/-- The named form of a core instruction, where its operands fix one (R154, R156, R157, R158): the compare function
`cntrl<2:0>`, the convert function `cntrl<11:8>`, or the register number under `r`. -/
def Instr.refine (r : RegNums) (i : Instr) : Instr :=
  match i with
  | .mfvp regnum dst =>
    if regnum.constant = some r.vcr then .mfvcr regnum dst else
    if regnum.constant = some r.vlr then .mfvlr regnum dst else
    if regnum.constant = some r.vmrlo then .mfvmrlo regnum dst else
    if regnum.constant = some r.vmrhi then .mfvmrhi regnum dst else
    if regnum.constant = some r.sync then .sync regnum dst else
    if regnum.constant = some r.msync then .msync regnum dst else
    i
  | .mtvp regnum src =>
    if regnum.constant = some r.vcr then .mtvcr regnum src else
    if regnum.constant = some r.vlr then .mtvlr regnum src else
    if regnum.constant = some r.vmrlo then .mtvmrlo regnum src else
    if regnum.constant = some r.vmrhi then .mtvmrhi regnum src else
    i
  | .vvcmpl cntrl =>
    match cntrl.controlField 0 3 with
    | some 0 => .vvgtrl cntrl
    | some 1 => .vveqll cntrl
    | some 2 => .vvlssl cntrl
    | some 4 => .vvleql cntrl
    | some 5 => .vvneql cntrl
    | some 6 => .vvgeql cntrl
    | _ => i
  | .vscmpl cntrl src =>
    match cntrl.controlField 0 3 with
    | some 0 => .vsgtrl cntrl src
    | some 1 => .vseqll cntrl src
    | some 2 => .vslssl cntrl src
    | some 4 => .vsleql cntrl src
    | some 5 => .vsneql cntrl src
    | some 6 => .vsgeql cntrl src
    | _ => i
  | .vvcmpg cntrl =>
    match cntrl.controlField 0 3 with
    | some 0 => .vvgtrg cntrl
    | some 1 => .vveqlg cntrl
    | some 2 => .vvlssg cntrl
    | some 4 => .vvleqg cntrl
    | some 5 => .vvneqg cntrl
    | some 6 => .vvgeqg cntrl
    | _ => i
  | .vscmpg cntrl src =>
    match cntrl.controlField 0 3 with
    | some 0 => .vsgtrg cntrl src
    | some 1 => .vseqlg cntrl src
    | some 2 => .vslssg cntrl src
    | some 4 => .vsleqg cntrl src
    | some 5 => .vsneqg cntrl src
    | some 6 => .vsgeqg cntrl src
    | _ => i
  | .vvcmpf cntrl =>
    match cntrl.controlField 0 3 with
    | some 0 => .vvgtrf cntrl
    | some 1 => .vveqlf cntrl
    | some 2 => .vvlssf cntrl
    | some 4 => .vvleqf cntrl
    | some 5 => .vvneqf cntrl
    | some 6 => .vvgeqf cntrl
    | _ => i
  | .vscmpf cntrl src =>
    match cntrl.controlField 0 3 with
    | some 0 => .vsgtrf cntrl src
    | some 1 => .vseqlf cntrl src
    | some 2 => .vslssf cntrl src
    | some 4 => .vsleqf cntrl src
    | some 5 => .vsneqf cntrl src
    | some 6 => .vsgeqf cntrl src
    | _ => i
  | .vvcmpd cntrl =>
    match cntrl.controlField 0 3 with
    | some 0 => .vvgtrd cntrl
    | some 1 => .vveqld cntrl
    | some 2 => .vvlssd cntrl
    | some 4 => .vvleqd cntrl
    | some 5 => .vvneqd cntrl
    | some 6 => .vvgeqd cntrl
    | _ => i
  | .vscmpd cntrl src =>
    match cntrl.controlField 0 3 with
    | some 0 => .vsgtrd cntrl src
    | some 1 => .vseqld cntrl src
    | some 2 => .vslssd cntrl src
    | some 4 => .vsleqd cntrl src
    | some 5 => .vsneqd cntrl src
    | some 6 => .vsgeqd cntrl src
    | _ => i
  | .vvcvt cntrl =>
    match cntrl.controlField 8 4 with
    | some 1 => .vvcvtlf cntrl
    | some 2 => .vvcvtld cntrl
    | some 3 => .vvcvtlg cntrl
    | some 4 => .vvcvtfl cntrl
    | some 5 => .vvcvtrfl cntrl
    | some 6 => .vvcvtfd cntrl
    | some 7 => .vvcvtfg cntrl
    | some 8 => .vvcvtdl cntrl
    | some 9 => .vvcvtdf cntrl
    | some 10 => .vvcvtrdl cntrl
    | some 12 => .vvcvtgl cntrl
    | some 13 => .vvcvtgf cntrl
    | some 15 => .vvcvtrgl cntrl
    | _ => i
  | _ => i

————————

__WORK INSTRUCTION__.
Starting with the first line of the entries, transcribe every line up to and including the one with "5 => .vvneql cntrl".

__WRITTEN RESPONSE__.
/-- The named form of a core instruction, where its operands fix one (R154, R156, R157, R158): the compare function
`cntrl<2:0>`, the convert function `cntrl<11:8>`, or the register number under `r`. -/
def Instr.refine (r : RegNums) (i : Instr) : Instr :=
  match i with
  | .mfvp regnum dst =>
    if regnum.constant = some r.vcr then .mfvcr regnum dst else
    if regnum.constant = some r.vlr then .mfvlr regnum dst else
    if regnum.constant = some r.vmrlo then .mfvmrlo regnum dst else
    if regnum.constant = some r.vmrhi then .mfvmrhi regnum dst else
    if regnum.constant = some r.sync then .sync regnum dst else
    if regnum.constant = some r.msync then .msync regnum dst else
    i
  | .mtvp regnum src =>
    if regnum.constant = some r.vcr then .mtvcr regnum src else
    if regnum.constant = some r.vlr then .mtvlr regnum src else
    if regnum.constant = some r.vmrlo then .mtvmrlo regnum src else
    if regnum.constant = some r.vmrhi then .mtvmrhi regnum src else
    i
  | .vvcmpl cntrl =>
    match cntrl.controlField 0 3 with
    | some 0 => .vvgtrl cntrl
    | some 1 => .vveqll cntrl
    | some 2 => .vvlssl cntrl
    | some 4 => .vvleql cntrl
    | some 5 => .vvneql cntrl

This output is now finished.